DG: I think that categorically it is a policy decision. When I talk to people about the crisis of obesity versus the crisis of sleep … I mean, schools put a vending machine there knowing that if they put sugary and sweet foods in it, they’re going to get the extra money they need to fund extra-curricular activities. So poor nutrition is being sustained because of the school’s financial need.

So it starts with funding education properly, which includes money for sport inside and outside of school times. I’ve never seen anybody tell me that fruit and vegetables are cheaper than processed food. That relationship between the affordability of food and the affordability of calories means that in certain social demographic situations, we’re going to buy the poorer food and the processed carbs because that’s all that’s affordable. And that then leads to decreased sleep, and that then leads to a carbohydrate problem, as we crave sugary, carbohydrate-dense foods when we are sleep deprived.

“I think three things need to happen. One is, legislation to target the changes that we need. So, somehow making fruit and vegetables more affordable versus processed carbs. We need to look at the school start times, definitely. Finally, we need to look at education, across the board.”

I think three things need to happen. One is, legislation to target the changes that we need. So, somehow making fruit and vegetables more affordable versus processed carbs. We need to look at the school start times, definitely.

Finally, we need to look at education, across the board. Starting with primary school children, through secondary, through adolescence, and also encourage parents and teachers to be part of that education process. So having education for families and school kids at the same time, and really looking not just about sleep, but at the food choices and how to teach children to relax and switch off. And then looking at educating people about boundaries around technology would be one key part of that health package of skills.

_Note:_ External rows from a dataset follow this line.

-- ==== Sys2Proof/Machine/Dispatch.lean ====
section
/-! DEFINITION. What each command does: one arm per constructor of `Instr`, each a direct call of its meaning. -/

namespace Sys2Proof.Machine
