/-- Ops that carry a collective (R227, R232, R240, R242): GEMM_RS, AG_GEMM, GEMM_AR, BARRIER and attention with a ring join
their instance as one more part, with the operands they read, and no destination changes yet; the first part opens the
instance, the last one starts the member, and an op of a stopped instance ends with S_COLL_MISMATCH. Messages (R234, R235,
R237-R239, R242, R246): a duplicate, one with a bad CRC, and one of a rank that is not its sender's are discarded, the last
counted and logged. A first message gives its signature; a wrong configuration makes its sender late, and another signature
before close_t stops the instance. Segments of a contribution gather by rank, a page credit returns for each, and a complete
one joins the order, or is kept or dropped where the sum is closed; segments of a gathered or reduced chunk join that chunk;
data of another signature is discarded; a proposal is kept with its rank, and the last one agrees the anchors; agreed anchors
are kept with their owner; a credit frees a page of its sender's; an ABORT stops an instance that has not committed, counts a
mismatch, raises its event and goes on to the next rank, and a committed instance absorbs it. Instants (R238, R240,
R245-R247): at the anchor deadline an owner that does not wait for everyone agrees the anchors of its chunk; at close_t an
owner that absorbs lateness enters each late rank in its ledger, and with the ledger full waits instead, with one event; a
member commits once it holds its results and signatures, a BARRIER then writes what its chunks hold, and before that nothing
happens; a member whose instance runs out of time abandons it and reports the missing ranks to its lead. -/
def Obligations.CollectivesGatherAndCommit : Prop :=
  (∀ (r : OpRun) (d : Bytes) (c : Nat) (ls : List (Opnd × Loc)) (i : Instr) (ops : List Bytes) (s : State),
    OpRuns r d c ls s →
    (i = .gemmRs r d ∧ dKind d = 3) ∨ (i = .agGemm r d ∧ dKind d = 4) ∨ (i = .gemmAr r d ∧ dKind d = 5) ∨
      (i = .barrier r d ∧ dKind d = 0x16) ∨ (i = .attnFwd r d ∧ dKind d = 6 ∧ attnRing d = true) ∨
      (i = .attnBwd r d ∧ dKind d = 7 ∧ attnRing d = true) →
    let e := opEnv (opTurn r d s) r d c
    let b := opBegins r d c ls s
    let k : InstKey := ⟨cId (collExt d), (ctxOf s c).job, e.step⟩
    let part : CollPart := ⟨r.tile.val, r.mb, d, ops⟩
    let opened := match instOf s k with
      | some x => if x.committed then instOf (newInst k c r.tile.val d b) k else some x
      | none => instOf (newInst k c r.tile.val d b) k
    partOperands b e d = .ok ops →
    ∀ x, opened = some x → ∃ t, exec i s = .next t ∧ t.tile.store = b.tile.store ∧ t.tile.window = b.tile.window ∧
      t.mem = s.mem ∧ t.mq = s.mq ∧
      (x.stopped = true → instOf t k = some x ∧ (tileOf t r.tile.val).opStatus = 0x0501) ∧
      (x.stopped = false → x.parts.length + 1 ≠ x.expected →
        instOf t k = some { x with parts := x.parts ++ [part] } ∧ t.vnr = s.vnr) ∧
      (x.stopped = false → x.parts.length + 1 = x.expected →
        ∃ y, instOf t k = some y ∧ y.ready = true ∧ y.parts = x.parts ++ [part])) ∧
  (∀ (m : MsgHdr) (hdr payload : Bytes) (k : InstKey) (i : Inst) (s : State),
    let h := slice hdr 0 64
    let r := hRank h
    let nexts := i.members.getD ((i.rank + 1) % max i.members.length 1) 0
    let speaks := s.dvl.hold = false ∧ activeCtx (ctxOf s i.ctx) = true
    let sends (a type : Nat) (t : State) : Prop :=
      ∃ b, hType b = type ∧ Sends (msgOut s.dvl.addr a s.dvl.nextMsgId (.coll b [])) s t
    let kept (t : State) : Prop := t.glu = s.glu ∧ t.mem = s.mem ∧ t.tile = s.tile ∧ t.mq = s.mq ∧ t.vnr = s.vnr
    let all : List Instr := [.collData m hdr payload, .anchorPropose m hdr payload, .anchorAgree m hdr payload,
      .collResult m hdr payload, .collAbort m hdr, .collCredit m hdr]
    (¬ IsNew m s → ∀ c ∈ all, ∃ t, exec c s = .next t ∧ UnitsKept s t) ∧
    (crc32c (slice h 0 0x3C) ≠ getLE h 0x3C 4 → ∀ c ∈ all, ∃ t, exec c s = .next t ∧ kept t) ∧
    (IsNew m s → crc32c (slice h 0 0x3C) = getLE h 0x3C 4 → activeCtx (ctxOf s (hCtx h)) = true →
      k = ⟨hColl h, (ctxOf s (hCtx h)).job, hStep h⟩ → instOf s k = some i → i.members[r]? ≠ some m.src →
      ∀ c ∈ all, ∃ t, exec c s = .next t ∧ Logs 0x0B82 s t ∧ t.mem = s.mem ∧ t.tile = s.tile ∧
        t.glu = { s.glu with mismatchCnt := min (s.glu.mismatchCnt + 1) 0xFFFF_FFFF }) ∧
    (ReachesInst true m hdr k i s →
      let bad := getLE h 0x14 4 ≠ s.dvl.epoch ∨ getLE h 0x18 16 ≠ s.dvl.digest
      (hSig h = i.signature → ∃ t y, exec (.collData m hdr []) s = .next t ∧ instOf t k = some y ∧ y.stopped = false ∧
        (y.firstSeen.any fun f => f.1 == r) = true ∧ (bad → r ∈ y.late) ∧ (¬ bad → y.late = i.late) ∧
        t.mem = s.mem ∧ t.tile = s.tile) ∧
      (hSig h ≠ i.signature → i.committed = false → s.now < i.closeT → i.closed = false →
        ∃ t y, exec (.collData m hdr []) s = .next t ∧ instOf t k = some y ∧ y.stopped = true ∧ y.got = [] ∧ y.res = [] ∧
          t.glu.mismatchCnt = min (s.glu.mismatchCnt + 1) 0xFFFF_FFFF ∧ Logs 0x0501 s t ∧ t.mem = s.mem ∧
          t.tile.store = s.tile.store ∧ t.tile.window = s.tile.window)) ∧
    (ReachesInst false m hdr k i s →
      let j := ownerOfRow i (hRow h)
      let mine := reduces i = true ∧ (dKind i.desc ≠ 7 ∨ (j = i.rank ∧ gatheredAll i = true))
      let got := gotOf i r ++ payload
      (payload = [] ∨ hSig h ≠ i.signature → ∃ t, exec (.collData m hdr payload) s = .next t ∧ kept t) ∧
      (payload ≠ [] → hSig h = i.signature → mine →
        (got.length < contribBytes i ∨ i.order.contains r = true → ∃ t y, exec (.collData m hdr payload) s = .next t ∧ instOf t k = some y ∧
          gotOf y r = got ∧ y.order = i.order ∧ y.res = i.res ∧ t.mem = s.mem ∧ t.tile = s.tile ∧
          (r ≠ i.rank → speaks → sends m.src 6 t)) ∧
        (contribBytes i ≤ got.length → i.order.contains r = false →
          ∃ t y, exec (.collData m hdr payload) s = .next t ∧ instOf t k = some y ∧ y.order = i.order ++ [r] ∧
            t.mem = s.mem ∧ t.tile.store = s.tile.store ∧ (r ≠ i.rank → speaks → sends m.src 6 t) ∧
            (i.summed = true → latePolicy s i r = 1 → t.glu.dropCnt = min (s.glu.dropCnt + 1) 0xFFFF_FFFF) ∧
            (i.summed = true → latePolicy s i r ≠ 1 → t.glu.deferred = s.glu.deferred ++ [⟨k, r, got⟩]) ∧
            ∀ z : Inst, z = { i with order := i.order ++ [r], got := tset i.got r got } → i.summed = false →
              (sumReady s z = false → y.summed = false ∧ y.stopped = false) ∧
              (sumReady s z = true → chunkRows i i.rank ≠ [] →
                if isWideSum i && !anchorsMeet (wideParts s z).1 then y.stopped = true else y.summed = true))) ∧
      (payload ≠ [] → hSig h = i.signature → ¬ mine →
        isRing i.desc = false ∨ dKind i.desc = 6 ∨ i.ready = false ∨
          (tget [] i.res j ++ payload).length < chunkBytes i j →
        ∃ t y, exec (.collData m hdr payload) s = .next t ∧ instOf t k = some y ∧ y.got = i.got ∧
          tget [] y.res j = tget [] i.res j ++ payload ∧ t.mem = s.mem ∧ t.tile = s.tile) ∧
      (isRing i.desc = false → ∃ t y, exec (.collResult m hdr payload) s = .next t ∧ instOf t k = some y ∧
        tget [] y.res r = tget [] i.res r ++ payload ∧ y.got = i.got ∧ t.mem = s.mem ∧ t.tile = s.tile) ∧
      (∀ known : Bool, known = (i.proposals.any fun p => p.1 == r) →
        (known = true → ∃ t, exec (.anchorPropose m hdr payload) s = .next t ∧ kept t) ∧
        (known = false → ∃ t y, exec (.anchorPropose m hdr payload) s = .next t ∧ instOf t k = some y ∧
          y.proposals = i.proposals ++ [(r, anchorBytes payload)] ∧ t.mem = s.mem ∧
          (i.proposals.length + 1 ≠ i.members.length → y.agreed = i.agreed ∧ t.tile = s.tile) ∧
          (i.proposals.length + 1 = i.members.length → (y.agreed.any fun a => a.1 == i.rank) = true))) ∧
      (∀ known : Bool, known = (i.agreed.any fun a => a.1 == r) →
        (known = true → ∃ t, exec (.anchorAgree m hdr payload) s = .next t ∧ kept t) ∧
        (known = false → ∃ t y, exec (.anchorAgree m hdr payload) s = .next t ∧ instOf t k = some y ∧
          y.agreed = i.agreed ++ [(r, anchorBytes payload)] ∧ t.mem = s.mem)) ∧
      (∃ t, exec (.collCredit m hdr) s = .next t ∧ tget 0 t.glu.credits m.src = tget 0 s.glu.credits m.src - 1 ∧
        (∀ a, a ≠ m.src → tget 0 t.glu.credits a = tget 0 s.glu.credits a) ∧ t.glu.insts = s.glu.insts ∧ t.mem = s.mem ∧
        t.tile = s.tile) ∧
      (i.committed = true → ∃ t, exec (.collAbort m hdr) s = .next t ∧ kept t) ∧
      (i.committed = false → ∃ t y, exec (.collAbort m hdr) s = .next t ∧ instOf t k = some y ∧ y.stopped = true ∧
        y.got = [] ∧ y.res = [] ∧ t.glu.mismatchCnt = min (s.glu.mismatchCnt + 1) 0xFFFF_FFFF ∧ Logs 0x0501 s t ∧
        (speaks → sends nexts 5 t) ∧ t.mem = s.mem ∧ t.tile.store = s.tile.store ∧ t.tile.window = s.tile.window))) ∧
  (∀ (k : InstKey) (s : State), instOf s k = none →
    ∀ c ∈ [Instr.anchorDeadline k, .closeT k, .collCommit k, .collTimeout k], ∃ t, exec c s = .next t ∧ UnitsKept s t) ∧
  (∀ (k : InstKey) (i : Inst) (s : State), instOf s k = some i →
    let x := ctxOf s i.ctx
    (let missing := (List.range i.members.length).filter fun r =>
        !(i.proposals.any fun p => p.1 == r) && !(forcedLate s i).contains r
      let owner := i.stopped = false ∧ isWideSum i = true ∧ chunkRows i i.rank ≠ []
      (owner → waitsAll s i = false ∨ missing = [] → ∃ t y, exec (.anchorDeadline k) s = .next t ∧ instOf t k = some y ∧
        (y.agreed.any fun a => a.1 == i.rank) = true ∧ i.anchorT ≤ t.now) ∧
      (¬ owner ∨ (waitsAll s i = true ∧ missing ≠ []) → ∃ t, exec (.anchorDeadline k) s = .next t ∧ t.glu = s.glu ∧
        t.vnr = s.vnr ∧ i.anchorT ≤ t.now ∧ t.mem = s.mem ∧ t.tile = s.tile)) ∧
    (i.closed = true ∨ i.stopped = true → ∃ t, exec (.closeT k) s = .next t ∧ t.glu = s.glu ∧ t.vnr = s.vnr ∧
      t.mem = s.mem ∧ t.tile = s.tile) ∧
    (i.stopped = false → i.closed = false →
      (absorbs i = false ∨ chunkRows i i.rank = [] → ∃ t, exec (.closeT k) s = .next t ∧
        instOf t k = some { i with closed := true } ∧ i.closeT ≤ t.now ∧ t.mem = s.mem ∧ t.tile = s.tile) ∧
      ∀ lates, absorbs i = true → chunkRows i i.rank ≠ [] →
        lates = (if isReplay x then forcedLate s i else if waitsAll s i then []
          else (List.range i.members.length).filter fun r => !i.order.contains r || i.late.contains r) →
        (x.ledger.length + lates.length ≤ 1048576 → deferredFor s i = [] →
          ∃ t, exec (.closeT k) s = .next t ∧ (instOf t k).map (·.closed) = some true ∧ i.closeT ≤ t.now ∧
            (ctxOf t i.ctx).ledger = x.ledger ++ lates.map (fun r => [k.coll, k.step, r, latePolicy s i r, 0, i.rank]) ∧
            t.glu.lateCnt = min (s.glu.lateCnt + lates.length) 0xFFFF_FFFF ∧ t.mem = s.mem) ∧
        (1048576 < x.ledger.length + lates.length → ∃ t, exec (.closeT k) s = .next t ∧
          instOf t k = some { i with late := [] } ∧ (ctxOf t i.ctx).ledger = x.ledger ∧
          (x.ledgerFull = false → Logs 0x0503 s t ∧ (ctxOf t i.ctx).ledgerFull = true) ∧ t.mem = s.mem)) ∧
    (canCommit s i = true → ∃ t y, exec (.collCommit k) s = .next t ∧ instOf t k = some y ∧ y.committed = true ∧
      y.parts = [] ∧ t.mq = s.mq ∧
      ∀ p a bs, i.parts = [p] → dKind p.desc = 0x16 → cCount (collExt p.desc) ≠ 0 →
        let fmt := if instOp i = 3 then cType (collExt p.desc) else collFmt p.desc
        isMx fmt = false → bs = packCodes fmt ((List.range (cLen (collExt p.desc))).map fun n =>
            (stagedElem i fmt (cOff (collExt p.desc) + n)).1) →
        resolve s (opEnvAt s p.tile p.mb p.desc i.ctx) (getLE p.desc 0x14 4) bs.length = .ok (.store a) →
        Memory.wf s.tile.store = true → memRead t.tile.store a bs.length = bs) ∧
    (canCommit s i = false → ∃ t, exec (.collCommit k) s = .next t ∧ UnitsKept s t) ∧
    (i.committed = true ∨ i.stopped = true ∨ holdsResults i = true → ∃ t, exec (.collTimeout k) s = .next t ∧
      UnitsKept s t) ∧
    (i.committed = false → i.stopped = false → holdsResults i = false →
      leadAt s k.job ≠ s.dvl.addr ∨ (∀ j, jobOf s k.job = some j → j.timeouts.contains (k.coll, k.step) = true) →
      ∃ t, exec (.collTimeout k) s = .next t ∧ (instOf t k).map (·.stopped) = some true ∧ Logs 0x0504 s t ∧ t.mem = s.mem ∧
        (leadAt s k.job ≠ s.dvl.addr → Sends (msgOut s.dvl.addr (leadAt s k.job) s.dvl.nextMsgId
          (.jobCtl (.missing k.job k.coll k.step (missingRanks i)))) s t)))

I have a pretty firm rule that if you have breaks from technology, you’re more likely to get to sleep on time. So things like no tech in the morning before breakfast. Tech breaks during meals. No tech an hour before bed, and no tech in the bedroom. Those four boundaries around tech would give you a structure to at least de-adrenalize the brain, detaching it from the over-stimulation of tech.

SF: Thanks for your time with us! We’ll give you the final word. Any parting ideas you’d like to leave us with?

“You can’t tell a child what to do, you’ve got to show them.”
Dave Gibson

DG: You can’t tell a child what to do, you’ve got to show them. That would be the key to it all. Also, without technology, I don’t think we’d be having this conversation. I think technology, and particularly the way that social media has come into the world of kids, has caused the sleep crisis in our children more than anything else. It’s up to us as adults to model different behaviors, so our children are copying the right things. Also, we need to give them our time and attention, rather than us being stuck to a mobile phone or on technology ourselves at night.